-- SUPPLIED DATA --
§ §

-- ==== Sys2Proof/Machine/Ops.lean ====
section
/-! DEFINITION. The named operations over the state: registers, control registers, free values, ports, address
translation, memory access, code fetch, the context swap, taking an exception, and the completion of an
instruction. -/

namespace Sys2Proof.Machine

/-! ## Contexts and general registers -/

/-- The other context. -/
def CtxId.other : CtxId → CtxId
  | .ctx0 => .ctx1
  | .ctx1 => .ctx0

/-- A context of the machine. -/
def State.ctx (s : State) : CtxId → Context
  | .ctx0 => s.ctx0
  | .ctx1 => s.ctx1

/-- The machine with one context replaced. -/
def State.setCtx (s : State) (c : CtxId) (x : Context) : State :=
  match c with
  | .ctx0 => { s with ctx0 := x }
  | .ctx1 => { s with ctx1 := x }

/-- A general register of a context; register 0 reads 0 (R13). -/
def Context.getReg (x : Context) (i : RegNo) : Word :=
  if i = 0#4 then 0#16 else x.regs[i.toNat - 1]'(by have := i.isLt; omega)

/-- A general register of a context written; a write to register 0 does nothing (R13). -/
def Context.setReg (x : Context) (i : RegNo) (v : Word) : Context :=
  if i = 0#4 then x else { x with regs := x.regs.set (i.toNat - 1) v (by have := i.isLt; omega) }

/-- `x[b,i]` (R13). -/
def State.getReg (s : State) (c : CtxId) (i : RegNo) : Word := (s.ctx c).getReg i

/-- `x[b,i] <- v` (R13). -/
def State.setReg (s : State) (c : CtxId) (i : RegNo) (v : Word) : State := s.setCtx c ((s.ctx c).setReg i v)

/-- `SP`, `RA`, `RD`, `PC`, `DPC` by number (R12). -/
abbrev regSP : RegNo := 11#4
abbrev regRA : RegNo := 12#4
abbrev regRD : RegNo := 13#4
abbrev regPC : RegNo := 14#4
abbrev regDPC : RegNo := 15#4

/-! ## Control registers (R25, R26) -/

abbrev crDenyR : CRegNo := 0#4
abbrev crDenyW : CRegNo := 1#4
abbrev crInsnDeny0 : CRegNo := 2#4
abbrev crInsnDeny1 : CRegNo := 3#4
abbrev crCountLo : CRegNo := 4#4
abbrev crCountHi : CRegNo := 5#4
abbrev crExecState0 : CRegNo := 6#4
abbrev crExecState1 : CRegNo := 7#4
abbrev crMembaseR : CRegNo := 8#4
abbrev crMembaseW : CRegNo := 9#4
abbrev crMembaseX : CRegNo := 10#4
abbrev crExcInfo : CRegNo := 11#4
abbrev crExcAddr : CRegNo := 12#4
abbrev crTimer : CRegNo := 13#4
abbrev crInsnAddr : CRegNo := 14#4
abbrev crFlags : CRegNo := 15#4

/-- The context whose storage holds control register `n` of context `c`: a shared register exists once, and its
one copy stands in context 0's storage (R10; assumption log entry 19). -/
def Params.home (p : Params) (c : CtxId) (n : CRegNo) : CtxId :=
  if p.sharedCregs.getLsbD n.toNat then .ctx0 else c

/-- `cr[b,n]` (R25). -/
def State.getCr (s : State) (c : CtxId) (n : CRegNo) : Word :=
  (s.ctx (Params.home s.cfg c n)).cregs[n.toNat]'n.isLt

/-- `cr[b,n] <- v` (R25). -/
def State.setCr (s : State) (c : CtxId) (n : CRegNo) (v : Word) : State :=
  let h := Params.home s.cfg c n
  s.setCtx h { s.ctx h with cregs := (s.ctx h).cregs.set n.toNat v n.isLt }

/-- `FLAGS` of a context (R43). -/
def State.flags (s : State) (c : CtxId) : Word := s.getCr c crFlags

/-- `WriteFlags`: the listed flags of the context's `FLAGS`, when write-back is on (R120). -/
def State.writeFlags (s : State) (c : CtxId) (wf : Bool) (w : FlagWrite) : State :=
  if wf then s.setCr c crFlags (putFlags (s.flags c) w) else s

/-! ## Free values (R246, R39, R32; assumption log entry 7) -/

/-- The next free value. -/
def State.freeWord (s : State) : Word := Config.draw s.draws

/-- The next free value is used up. -/
def State.drawn (s : State) : State := { s with draws := s.draws + 1 }

/-- A general register takes a free value. -/
def State.drawReg (s : State) (c : CtxId) (i : RegNo) : State := s.drawn.setReg c i s.freeWord

/-- A control register takes a free value. -/
def State.drawCr (s : State) (c : CtxId) (n : CRegNo) : State := s.drawn.setCr c n s.freeWord

/-! ## Ports (R225) -/

/-- The environment's answer to the next read of a port: the script's if it has one, else the oracle's. -/
def State.portAnswer (s : State) (p : PortNo) : Option Byte :=
  match s.ports.reads with
  | a :: _ => a
  | [] => Config.portRead s.ports.log.length p

/-- The environment's answer to the next write of a byte to a port. -/
def State.portAccepts (s : State) (p : PortNo) (b : Byte) : Bool :=
  match s.ports.writes with
  | a :: _ => a
  | [] => Config.portWrite s.ports.log.length p b

/-- A port read is made: its answer is used up and the access recorded, in program order. -/
def State.portReadDone (s : State) (p : PortNo) : State :=
  { s with ports := { s.ports with
      reads := s.ports.reads.tail
      log := s.ports.log ++ [.read p (s.portAnswer p)] } }

/-- A port write is made: its answer is used up and the access recorded, in program order. -/
def State.portWriteDone (s : State) (p : PortNo) (b : Byte) : State :=
  { s with ports := { s.ports with
      writes := s.ports.writes.tail
      log := s.ports.log ++ [.write p b (s.portAccepts p b)] } }

/-! ## Memory access -/

/-- What an access answers: a value, an exception to raise, or a backed byte that nothing has written, at which the
machine stops (R49). It changes no state. -/
inductive Access (α : Type) where
  | ok (a : α)
  | exc (e : Exc)
  | unwritten (pa : Nat)
deriving Repr

/-- An access that goes on with the value of another. -/
def Access.andThen {α β : Type} (x : Access α) (k : α → Access β) : Access β :=
  match x with
  | .ok a => k a
  | .exc e => .exc e
  | .unwritten pa => .unwritten pa

/-- The `MEMBASE` register of an access mode, in the active context (R56, R57). -/
def State.membase (s : State) : AccessMode → Word
  | .read => s.getCr s.active crMembaseR
  | .write => s.getCr s.active crMembaseW
  | .execute => s.getCr s.active crMembaseX

/-- The region answers this kind of bus access. -/
def regionAllows (r : BusRegion) : AccessMode → Bool
  | .read => r.read
  | .write => r.write
  | .execute => r.fetch

/-- `PHYS_MAP(pa, kind)` (R62). -/
def physMapHas (map : List BusRegion) (pa : Nat) (kind : AccessMode) : Bool :=
  map.any fun r => decide (r.base ≤ pa) && decide (pa < r.base + r.size) && regionAllows r kind

/-- `PTE_FAULT(pte, mode)` (R61). -/
def pteFaults (rules : List PteRule) (pte : Word) (mode : AccessMode) : Bool :=
  rules.any fun r => r.mode == mode && decide (r.lo.toNat ≤ pte.toNat) && decide (pte.toNat ≤ r.hi.toNat)

/-- `PhysRead(pa)` by a bus access of the given kind, on behalf of an access in `mode` at virtual address `va`
(R62). -/
def State.physRead (s : State) (kind mode : AccessMode) (va : Word) (pa : PhysAddr) : Access Byte :=
  if physMapHas s.cfg.physMap pa.toNat kind then
    match Memory.read s.mem pa.toNat with
    | some b => .ok b
    | none => .unwritten pa.toNat
  else .exc (.bus mode va)

/-- `RegionTranslate` (R58): the region number in front of the virtual address. -/
def regionTranslate (m va : Word) : PhysAddr := m.extractLsb' 8 8 ++ va

/-- The address of the page-table entry of a virtual address (R59, R60). -/
def pteAddr (m va : Word) : PhysAddr :=
  ((m &&& 0xFFFE#16) ++ 0#8 : BitVec 24) + 2#24 * (va.extractLsb' 8 8).setWidth 24

/-- `PageTranslate` (R60): the walk reads the entry from the physical bus, untranslated. -/
def State.pageTranslate (s : State) (m va : Word) (mode : AccessMode) : Access PhysAddr :=
  (s.physRead .read mode va (pteAddr m va)).andThen fun lo =>
  (s.physRead .read mode va (pteAddr m va + 1)).andThen fun hi =>
  if pteFaults s.cfg.pteFault (wordOf lo hi) mode then .exc (.mmu mode va)
  else .ok (wordOf lo hi ++ va.extractLsb' 0 8)

/-- `Translate(va, mode)` (R57). -/
def State.translate (s : State) (va : Word) (mode : AccessMode) : Access PhysAddr :=
  if (s.membase mode).getLsbD 0 then s.pageTranslate (s.membase mode) va mode
  else .ok (regionTranslate (s.membase mode) va)

/-- `MemRead(addr, 1)` (R63). -/
def State.readByte (s : State) (va : Word) : Access Byte :=
  (s.translate va .read).andThen fun pa => s.physRead .read .read va pa

/-- `MemRead(addr, 2)` (R63): alignment, translation, then the two bytes, low first. -/
def State.readWord (s : State) (va : Word) : Access Word :=
  if va.getLsbD 0 then .exc (.unaligned .read va)
  else
    (s.translate va .read).andThen fun pa =>
    (s.physRead .read .read va pa).andThen fun lo =>
    (s.physRead .read .read va (pa + 1)).andThen fun hi =>
    .ok (wordOf lo hi)

/-- `PhysWrite(pa, b)` where the bus answers (R62). -/
def State.putByte (s : State) (pa : PhysAddr) (b : Byte) : State :=
  { s with mem := Memory.write s.mem pa.toNat b }

/-- `MemWrite(addr, 1, b)` (R64). -/
def State.writeByte (s : State) (va : Word) (b : Byte) : Access State :=
  (s.translate va .write).andThen fun pa =>
  if physMapHas s.cfg.physMap pa.toNat .write then .ok (s.putByte pa b) else .exc (.bus .write va)

/-- `MemWrite(addr, 2, v)` (R64): when an exception is raised no byte is written, so both bytes' bus answers are
asked first. -/
def State.writeWord (s : State) (va : Word) (v : Word) : Access State :=
  if va.getLsbD 0 then .exc (.unaligned .write va)
  else
    (s.translate va .write).andThen fun pa =>
    if physMapHas s.cfg.physMap pa.toNat .write && physMapHas s.cfg.physMap (pa + 1).toNat .write then
      .ok ((s.putByte pa (loByte v)).putByte (pa + 1) (hiByte v))
    else .exc (.bus .write va)

/-! ## What an instruction's execute step answers -/

/-- The answer of an instruction's own rule: done, an exception raised in a state that keeps what was already
done, a stop at a breakpoint, a model fault, or a refusal. -/
inductive Effect where
  | done (s : State)
  | raise (e : Exc) (s : State)
  | halt (s : State)
  | fault (f : Fault)
  | refuse (r : Refusal)
deriving Repr

/-- Go on with the value of an access; if it raises, the state is `onExc`, and if it stops at a byte that nothing has
written, the machine is left in `onStop` (R226). -/
def Access.thenDo {α : Type} (x : Access α) (onExc onStop : State) (k : α → Effect) : Effect :=
  match x with
  | .ok a => k a
  | .exc e => .raise e onExc
  | .unwritten pa => .fault (.unwrittenMemory pa onStop)

/-! ## Code fetch (R111) -/

/-- The address of the next code byte: `PC + 1 + DPC` (R17). -/
def nextPc (pc dpc : Word) : Word := pc + 1 + dpc

/-- What a fetch answers, each with the machine as the fetch left it: what it read, an exception to raise, or a stop at
a byte that nothing has written. `PC` is past the bytes read and not past the failing one (R111). -/
inductive Fetch (α : Type) where
  | ok (a : α) (s : State)
  | exc (e : Exc) (s : State)
  | unwritten (pa : Nat) (s : State)
deriving Repr

/-- A fetch that goes on from where another left the machine. -/
def Fetch.andThen {α β : Type} (x : Fetch α) (k : α → State → Fetch β) : Fetch β :=
  match x with
  | .ok a s => k a s
  | .exc e s => .exc e s
  | .unwritten pa s => .unwritten pa s

/-- The code byte at `PC` of the active context (R111). -/
def State.codeByte (s : State) : Access Byte :=
  (s.translate (s.getReg s.active regPC) .execute).andThen fun pa =>
  s.physRead .execute .execute (s.getReg s.active regPC) pa

/-- `PC` of the active context past one code byte (R17). -/
def State.stepPc (s : State) : State :=
  s.setReg s.active regPC (nextPc (s.getReg s.active regPC) (s.getReg s.active regDPC))

/-- `FetchByte()` in the active context (R111). -/
def State.fetchByte (s : State) : Fetch Byte :=
  match s.codeByte with
  | .ok b => .ok b s.stepPc
  | .exc e => .exc e s
  | .unwritten pa => .unwritten pa s

/-! ## The context swap, taking an exception, completion -/

/-- The context swap of `HLT` (R223), which is also the only way back from a handler context: the architecture
has no return-from-exception instruction (R248). -/
def State.swapContexts (s : State) : State := { s with active := s.active.other }

/-- The type code of an exception (R241). -/
def excCode (codes : ExcCodes) : Exc → BitVec 3
  | .deniedCreg => codes.deniedCreg
  | .deniedInsn => codes.deniedInsn
  | .timer => codes.timer
  | .mmu _ _ => codes.mmu
  | .bus _ _ => codes.bus
  | .unaligned _ _ => codes.unaligned

/-- The mode field's value of an access mode (R35). -/
def modeBits : AccessMode → BitVec 2
  | .read => 0b01#2
  | .write => 0b10#2
  | .execute => 0b11#2

/-- The mode field of an exception: `00` unless it is a memory exception (R35, R242). -/
def excMode : Exc → BitVec 2
  | .deniedCreg | .deniedInsn | .timer => 0b00#2
  | .mmu m _ | .bus m _ | .unaligned m _ => modeBits m

/-- The virtual address a memory exception records (R39, R242). -/
def excAddr : Exc → Option Word
  | .deniedCreg | .deniedInsn | .timer => none
  | .mmu _ a | .bus _ a | .unaligned _ a => some a

/-- What an exception writes to `EXC_INFO` (R38). -/
def excInfo (codes : ExcCodes) (e : Exc) : Word := excMode e ++ 0#10 ++ excCode codes e ++ 1#1

/-- The record of an exception in context `c` (R242, R243): `EXC_INFO`, and `EXC_ADDR`, which after a non-memory
exception is a free value (R39). -/
def State.recordExc (s : State) (c : CtxId) (e : Exc) : State :=
  let t := s.setCr c crExcInfo (excInfo s.cfg.excCodes e)
  match excAddr e with
  | some a => t.setCr c crExcAddr a
  | none => t.drawCr c crExcAddr

/-- `PC` of the executing context is unspecified after every exception but `EXC_TIMER`, which is precise (R245,
R246). -/
def State.loosePc (s : State) (c : CtxId) (e : Exc) : State :=
  if e = .timer then s else s.drawReg c regPC

/-- `deliver` (R244): under `stop` the machine hands its state to the host; under `swap` the other context runs
on. -/
def State.deliver (s : State) : State :=
  match s.cfg.excAction with
  | .stop => s
  | .swap => s.swapContexts

/-- The prefixes noted so far replaced. -/
def State.setLatch (s : State) (l : Latch) : State := { s with latch := l }

/-- The step is over and ended as said; the prefixes lasted for its one instruction (R113). -/
def State.endStep (s : State) (e : StepEnd) : State := { s with latch := {}, ended := e }

/-- `raise`: take exception `e` raised by the instruction that context `c` began (R243, R246, R244). -/
def State.takeException (s : State) (c : CtxId) (e : Exc) : State :=
  (((s.recordExc c e).loosePc c e).deliver).endStep (.exception e)

/-- `INSN_COUNT`, the 32-bit count of a context (R31). -/
def State.insnCount (s : State) (c : CtxId) : BitVec 32 := s.getCr c crCountHi ++ s.getCr c crCountLo

/-- `INSN_COUNT` one higher, modulo 2^32 (R31). -/
def State.countUp (s : State) (c : CtxId) : State :=
  let n := s.insnCount c + 1
  (s.setCr c crCountLo (n.extractLsb' 0 16)).setCr c crCountHi (n.extractLsb' 16 16)

/-- Completion of an instruction that context `c` began: the count, then the timer, whose step from 1 to 0
raises `EXC_TIMER` (R122, R123). -/
def State.complete (s : State) (c : CtxId) : State :=
  let s := s.countUp c
  let t := s.getCr c crTimer
  if t = 0#16 then s.endStep .completed
  else
    let s := s.setCr c crTimer (t - 1)
    if t - 1 = 0#16 then s.takeException c .timer
    else s.endStep .completed

/-- A stop at a breakpoint: the state goes to the host; the instruction does not complete (R222, R226; assumption
log entry 15). -/
def State.stopAtBreakpoint (s : State) : State := s.endStep .breakpoint

end Sys2Proof.Machine
end

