-- ==== Sys2Proof/Machine/System.lean ====
section
/-! DEFINITION. Port input and output, breakpoint, context swap and no-op (R220 to R226). -/

namespace Sys2Proof.Machine

/-- The execute step of `RDB` (R220): a byte is widened into `Rx`; after a failure `Rx`, `ZF`, `SF` and `PF` are
free values and `CF` is 1. -/
def rdbEffect (x : RegNo) (p : PortNo) (wf : Bool) (s : State) : Effect :=
  let t := s.portReadDone p
  match s.portAnswer p with
  | some b =>
    let w := widenByte s.cfg.byteExt b
    .done ((t.setRef (s.rx x) w).writeFlags s.active wf (okResult w).flags)
  | none =>
    let u := t.drawRef (s.rx x)
    .done (u.drawn.writeFlags s.active wf (failFlags u.freeWord))

/-- `RDB Rx, (Imm4)`: read a byte from a port, flags `ZSPC` (R220). -/
def execRdb (cond : BitVec 3) (x : RegNo) (p : PortNo) (s : State) : Host.Outcome State Fault Refusal :=
  runInsn (shapeRx 0x18#5) cond (rdbEffect x p) s

/-- The execute step of `WRB` (R221): the low 8 bits of the value operand go to the port; `CF` says whether the
write failed. -/
def wrbEffect (p : PortNo) (v : Vy) (wf : Bool) (s : State) : Effect :=
  let b := loByte (s.vy v)
  .done ((s.portWriteDone p b).writeFlags s.active wf (carryOnly (!s.portAccepts p b)))

/-- `WRB (Imm4), V8`: write a byte to a port, flag `C` only (R221). -/
def execWrb (cond : BitVec 3) (p : PortNo) (v : Vy) (s : State) : Host.Outcome State Fault Refusal :=
  runInsn { op := 0x19#5, ry := v.isReg } cond (wrbEffect p v) s

/-- The execute step of `BPT` (R222). -/
def bptEffect (_wf : Bool) (s : State) : Effect := if s.cfg.debugger then .halt s else .done s

/-- `BPT`: stop into the debugger if one is attached, else nothing (R222). -/
def execBpt (cond : BitVec 3) (s : State) : Host.Outcome State Fault Refusal :=
  runInsn (shapeNone 0x1D#5) cond bptEffect s

/-- The execute step of `HLT` (R223). -/
def hltEffect (_wf : Bool) (s : State) : Effect := .done s.swapContexts

/-- `HLT`: the other context becomes active (R223). -/
def execHlt (cond : BitVec 3) (s : State) : Host.Outcome State Fault Refusal :=
  runInsn (shapeNone 0x1E#5) cond hltEffect s

/-- The execute step of `NOP` (R224). -/
def nopEffect (_wf : Bool) (s : State) : Effect := .done s

/-- `NOP` (R224). -/
def execNop (cond : BitVec 3) (s : State) : Host.Outcome State Fault Refusal :=
  runInsn (shapeNone 0x1F#5) cond nopEffect s

end Sys2Proof.Machine
end

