/-- R246: a push or pop that raises part way keeps the transfers already made, leaves the failing word untransferred and
the pointer at any value, and records the address of the failing word. One that meets a byte nothing has written stops the
machine with the transfers before it made, a push with the pointer already down (R49, R226). -/
def Obligations.StackExceptionKeepsEarlierTransfers : Prop :=
  ∀ (cond : BitVec 3) (set : Word) (s u d : State) (before after : List RegNo) (n : RegNo) (ptr : RegRef),
    ptr = s.rd 11#4 →
    (Ready (.psh cond set) s → descending set = before ++ n :: after → Chain (PushesOne ptr) before s u →
      d = u.setReg ptr.bank ptr.num (u.getReg ptr.bank ptr.num - 2#16) →
      (∀ e, d.wordRaises .write (d.getReg ptr.bank ptr.num) e →
        ∃ t, exec (.psh cond set) s = .next t ∧
          Raises u t e (fun c i => loosePC s c i ∨ (c = ptr.bank ∧ i = ptr.num))) ∧
      ∀ m, d.wordStops .write (d.getReg ptr.bank ptr.num) m → exec (.psh cond set) s = .fault (.unwrittenMemory m d)) ∧
    (Ready (.pop cond set) s → ascending set = before ++ n :: after → Chain (PopsOne ptr) before s u →
      (∀ e, u.wordRaises .read (u.getReg ptr.bank ptr.num) e →
        ∃ t, exec (.pop cond set) s = .next t ∧
          Raises u t e (fun c i => loosePC s c i ∨ (c = ptr.bank ∧ i = ptr.num))) ∧
      ∀ m, u.wordStops .read (u.getReg ptr.bank ptr.num) m → exec (.pop cond set) s = .fault (.unwrittenMemory m u))

/-- R185, R188: where the read and write mappings are the same region and the bus answers both, `POP` of a set that
does not hold `SP` restores every register that `PSH` of the set saved, and `SP` itself. -/
def Obligations.PopRestoresWhatPshSaved : Prop :=
  ∀ (set : Word) (s t : State), Runs (.psh 7#3 set) s → s.latch = {} → set.getLsbD 11 = false →
    (s.getReg s.active 11#4).toNat % 2 = 0 →
    s.getCr s.active 8#4 = s.getCr s.active 9#4 → (s.getCr s.active 9#4).getLsbD 0 = false →
    (∀ va : Word, ∀ mode, mode ≠ .execute →
      physMapHas s.cfg.physMap (regionTranslate (s.getCr s.active 9#4) va).toNat mode = true) →
    exec (.psh 7#3 set) s = .next t → Runs (.pop 7#3 set) t →
    ∃ u, exec (.pop 7#3 set) t = .next u ∧ RegsAfter s u noReg

/-- R53, R69: after `STW` the word reads back through a read mapping that reaches the same physical address, its low
byte at the address and its high byte at the next. -/
def Obligations.StoredWordReadsBackLittleEndian : Prop :=
  ∀ (cond : BitVec 3) (x : RegNo) (v : Vy) (s t : State) (pa : PhysAddr) (w : Word),
    Runs (.stw cond x v) s → s.wordAt .write (s.effAddr x v) pa → exec (.stw cond x v) s = .next t →
    w = s.getRef (s.rx x) → t.wordAt .read (s.effAddr x v) pa →
    t.readWord (s.effAddr x v) = .ok w ∧ t.readByte (s.effAddr x v) = .ok (BitVec.ofNat 8 w.toNat) ∧
    (t.byteAt .read (s.effAddr x v + 1#16) (pa + 1#24) →
      t.readByte (s.effAddr x v + 1#16) = .ok (BitVec.ofNat 8 (w.toNat / 256)))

§ §

-- WHAT NEEDS TO BE DONE --
All lines in the data above from the one with "A port read" through the one with "Memory access -/" must be repeated exactly, and no others.

-- EXERCISE SOLUTION --
/-- A port read is made: its answer is used up and the access recorded, in program order. -/
def State.portReadDone (s : State) (p : PortNo) : State :=
  { s with ports := { s.ports with
      reads := s.ports.reads.tail
      log := s.ports.log ++ [.read p (s.portAnswer p)] } }

/-- A port write is made: its answer is used up and the access recorded, in program order. -/
def State.portWriteDone (s : State) (p : PortNo) (b : Byte) : State :=
  { s with ports := { s.ports with
      writes := s.ports.writes.tail
      log := s.ports.log ++ [.write p b (s.portAccepts p b)] } }

/-! ## Memory access -/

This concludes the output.